Bavarian Nordic fabrique le seul vaccin homologué contre la variole du singe.

Mark Lennihan/AP/SIPA

C’est un tournant que le laboratoire danois Bavarian Nordic n’avait pas vu venir. Installée au nord de Copenhague, au Danemark, la petite biotech qui fabrique le seul vaccin homologué contre la variole du singe a connu une activité record ces derniers mois. L’OMS a déclenché en juillet son plus haut niveau d’alerte, alors que 2.673 cas ont été recensés en France selon le dernier bilan de Santé publique France et plus de 38.000 dans le monde. Les commandes de Bavarian Nordic s’envolent à mesure que le virus se propage. Et pour cause: il est le seul laboratoire à produire un vaccin de 3e génération (c’est-à-dire ne se répliquant pas dans l’organisme humain) contre la variole du singe, commercialisé sous le nom d’Imvanex en Europe, où il est autorisé depuis 2013, de Jynneos aux Etats-Unis et d’Imvamune au Canada.

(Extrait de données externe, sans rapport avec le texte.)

/-! ## The round trip (R126) -/

/-- Settles O40: what the first SEAL leaves are operands of the second, and SEAL's ciphertext is GCTR, its own
inverse. -/
theorem sealRoundTrip : Obligations.SealRoundTrip := by
  intro s t key iv Ap Ac Aa Ac' pts ads h ht u hu
  have hlen : (sealCiphertext (expandKey key) iv pts).length = pts.length := length_sealCiphertext _ _ _
  rw [exec, execSeal_eq_sealed h] at ht
  obtain rfl := Host.Outcome.next.inj ht
  have hops : SealOperands u key iv Ac Ac' Aa (sealCiphertext (expandKey key) iv pts) ads :=
    { passes := hu, key := h.key, iv := h.iv
      ptBlocks := by rw [hlen]; exact h.ptBlocks
      adBlocks := h.adBlocks
      ptAddr := fun _ => rfl
      ctAddr := fun _ => rfl
      adAddr := h.adAddr
      plaintext := Memory.readBlocks_writeBlocks _ _ _
      associated := Memory.readBlocks_eq_some.mpr ⟨rfl, fun i hi => h.associated_kept hlen.le hi⟩
      small := by rw [hlen]; exact h.small }
  refine ⟨_, execSeal_eq_sealed hops, ?_⟩
  rw [sealCiphertext_eq_gctrBlocks, sealCiphertext_eq_gctrBlocks, gctrBlocks_gctrBlocks]
  exact Memory.readBlocks_writeBlocks _ _ _

/-! ## Zero counts (R125) -/

/-- The tag of no data at all: GHASH of the zero length block is zero. -/
theorem sealTag_nil (rk : Schedule) (iv : Nonce) : sealTag rk iv [] [] = cipherBlock rk (counterBlock iv 0) := by
  have hzero : ghashFrom (cipherBlock rk 0) 0 [lengthBlock 0 0] = 0 :=
    ghashFrom_zeros _ (List.forall_mem_singleton.mpr (by decide))
  show ghashFrom (cipherBlock rk 0) 0 [lengthBlock 0 0] ^^^ _ = _
  rw [hzero]
  exact BitVec.zero_xor

/-- With both counts zero the checks look at BUSY, KEY and IV only. -/
theorem sealOperands_nil (hb : s.busy = false) (hKEY : s.host.KEY = .holding key) (hIV : s.host.IV = .holding iv)
    (hpt : s.host.PT_BLOCKS = .holding 0) (had : s.host.AD_BLOCKS = .holding 0) :
    SealOperands s key iv Ap Ac Aa [] [] where
  passes := by
    have hempty : ({ base := 0, size := 0 } : Range).inMemory s.plat = true := by simp [Range.inMemory_iff, Range.has]
    refine sealCheck_eq_none_iff.mp ?_
    simp [sealCheck, hb, hKEY, hIV, hpt, had, State.ptBlocks, State.adBlocks, RegionName.range, RegionName.blocks,
      hempty, Range.meets, Range.written]
  key := hKEY
  iv := hIV
  ptBlocks := hpt
  adBlocks := had
  ptAddr := by simp
  ctAddr := by simp
  adAddr := by simp
  plaintext := rfl
  associated := rfl
  small := by simp

/-- The checks read the address registers through the ranges and marks of the regions that are not empty. -/
theorem SealAccepted.setAddresses {p a : Nat} (h : SealAccepted s key iv p a) {x y z : Reg Nat}
    (hrange : ∀ r : RegionName,
      r.range (s.withHost (((s.host.setPT_ADDR x).setCT_ADDR y).setAD_ADDR z)) = r.range s)
    (hpt : 0 < p → x.held = true ∧ y.held = true) (had : 0 < a → z.held = true) :
    SealAccepted (s.withHost (((s.host.setPT_ADDR x).setCT_ADDR y).setAD_ADDR z)) key iv p a where
  busy := h.busy
  key := h.key
  iv := h.iv
  ptBlocks := h.ptBlocks
  adBlocks := h.adBlocks
  ptBased := hpt
  adBased := had
  inside r := by rw [hrange]; exact h.inside r
  ctPt := by rw [hrange, hrange]; exact h.ctPt
  ctAd := by rw [hrange, hrange]; exact h.ctAd
  ptWritten := by rw [hrange]; exact h.ptWritten
  adWritten := by rw [hrange]; exact h.adWritten

/-- The address registers of an empty plaintext are no operands (R31). -/
theorem SealOperands.setPT_ADDR (h : SealOperands s key iv Ap Ac Aa [] ads) (x y : Reg Nat) :
    SealOperands (s.withHost ((s.host.setPT_ADDR x).setCT_ADDR y)) key iv Ap Ac Aa [] ads := by
  obtain ⟨key', iv', p, a, hacc⟩ := accepted_of_passes h.passes
  obtain rfl : 0 = p := Reg.holding_inj.mp (h.ptBlocks.symm.trans hacc.ptBlocks)
  have hacc' := hacc.setAddresses (x := x) (y := y) (z := s.host.AD_ADDR)
    (fun r => by
      cases r with
      | pt | ct => exact (if_pos h.ptBlocks_eq).trans (if_pos h.ptBlocks_eq).symm
      | ad => rfl)
    (fun h0 => absurd h0 (Nat.lt_irrefl 0)) hacc.adBased
  exact
    { passes := hacc'.passes, key := h.key, iv := h.iv, ptBlocks := h.ptBlocks, adBlocks := h.adBlocks
      ptAddr := fun h0 => absurd h0 (Nat.lt_irrefl 0)
      ctAddr := fun h0 => absurd h0 (Nat.lt_irrefl 0)
      adAddr := h.adAddr, plaintext := rfl, associated := h.associated, small := h.small }

/-- The address register of empty associated data is no operand (R31). -/
theorem SealOperands.setAD_ADDR (h : SealOperands s key iv Ap Ac Aa pts []) (x : Reg Nat) :
    SealOperands (s.withHost (s.host.setAD_ADDR x)) key iv Ap Ac Aa pts [] := by
  obtain ⟨key', iv', p, a, hacc⟩ := accepted_of_passes h.passes
  obtain rfl : 0 = a := Reg.holding_inj.mp (h.adBlocks.symm.trans hacc.adBlocks)
  have hacc' := hacc.setAddresses (x := s.host.PT_ADDR) (y := s.host.CT_ADDR) (z := x)
    (fun r => by
      cases r with
      | pt | ct => rfl
      | ad => exact (if_pos h.adBlocks_eq).trans (if_pos h.adBlocks_eq).symm)
    hacc.ptBased (fun h0 => absurd h0 (Nat.lt_irrefl 0))
  exact
    { passes := hacc'.passes, key := h.key, iv := h.iv, ptBlocks := h.ptBlocks, adBlocks := h.adBlocks
      ptAddr := h.ptAddr, ctAddr := h.ctAddr
      adAddr := fun h0 => absurd h0 (Nat.lt_irrefl 0)
      plaintext := h.plaintext, associated := rfl, small := h.small }

/-- An empty plaintext leaves no ciphertext to show. -/
theorem unseenAtCompletion_no_blocks (h : s.ptBlocks = 0) :
    (issue .sealMessage s).unseenAtCompletion = { results := true, bytes := s.unseen.bytes } :=
  congrArg (Unseen.mk true) (if_pos h)

/-- Settles O39, by the state `sealed`: what it is with both counts zero, and that the address registers of an empty
region do not come into it. -/
theorem zeroCounts : Obligations.ZeroCounts := by
  refine ⟨fun s key iv hb hKEY hIV hpt had => ?_, fun s t x y hpt ht => ?_, fun s t x had ht => ?_⟩
  · have hops : SealOperands s key iv 0 0 0 [] [] := sealOperands_nil hb hKEY hIV hpt had
    refine ⟨s.host.DOUT.val, .leftBy s.drawn, s.drawn + 1, rfl, (execSeal_eq_sealed hops).trans ?_⟩
    rw [sealed_eq, unseenAtCompletion_no_blocks hops.ptBlocks_eq, ← sealTag_nil]
    rfl
  · obtain ⟨key, iv, pts, ads, hops⟩ := execSeal_operands ht
    obtain rfl : pts = [] := List.length_eq_zero_iff.mp (Reg.holding_inj.mp (hops.ptBlocks.symm.trans hpt))
    obtain rfl := Host.Outcome.next.inj ((execSeal_eq_sealed hops).symm.trans ht)
    have hops' := hops.setPT_ADDR x y
    refine (execSeal_eq_sealed hops').trans ?_
    rw [sealed_eq, sealed_eq, unseenAtCompletion_no_blocks hops'.ptBlocks_eq,
      unseenAtCompletion_no_blocks hops.ptBlocks_eq]
    rfl
  · obtain ⟨key, iv, pts, ads, hops⟩ := execSeal_operands ht
    obtain rfl : ads = [] := List.length_eq_zero_iff.mp (Reg.holding_inj.mp (hops.adBlocks.symm.trans had))
    obtain rfl := Host.Outcome.next.inj ((execSeal_eq_sealed hops).symm.trans ht)
    exact execSeal_eq_sealed (hops.setAD_ADDR x)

La France a annoncé ce dimanche 11 août avoir commandé 1,5 million de doses, tandis que les Etats-Unis en ont commandé 7 millions. “Parmi les 90 pays touchés par la variole du singe, nous avons signé des contrats avec la grande majorité d’entre eux”, indique Rolf Sass Sorensen, vice-président de Bavarian Nordic contacté par Challenges. En situation de monopole temporaire, la biotech danoise a un boulevard de croissance devant elle. Depuis mai, les actionnaires ont vu le prix de leur action tripler et la société a revu son chiffre d’affaires à la hausse à près 400 millions d’euros, soit le double de ce qui avait été annoncé en mai. “C’est une opportunité pour nous de grandir et d’accroître notre production”, assure Rolf Sass Sorensen.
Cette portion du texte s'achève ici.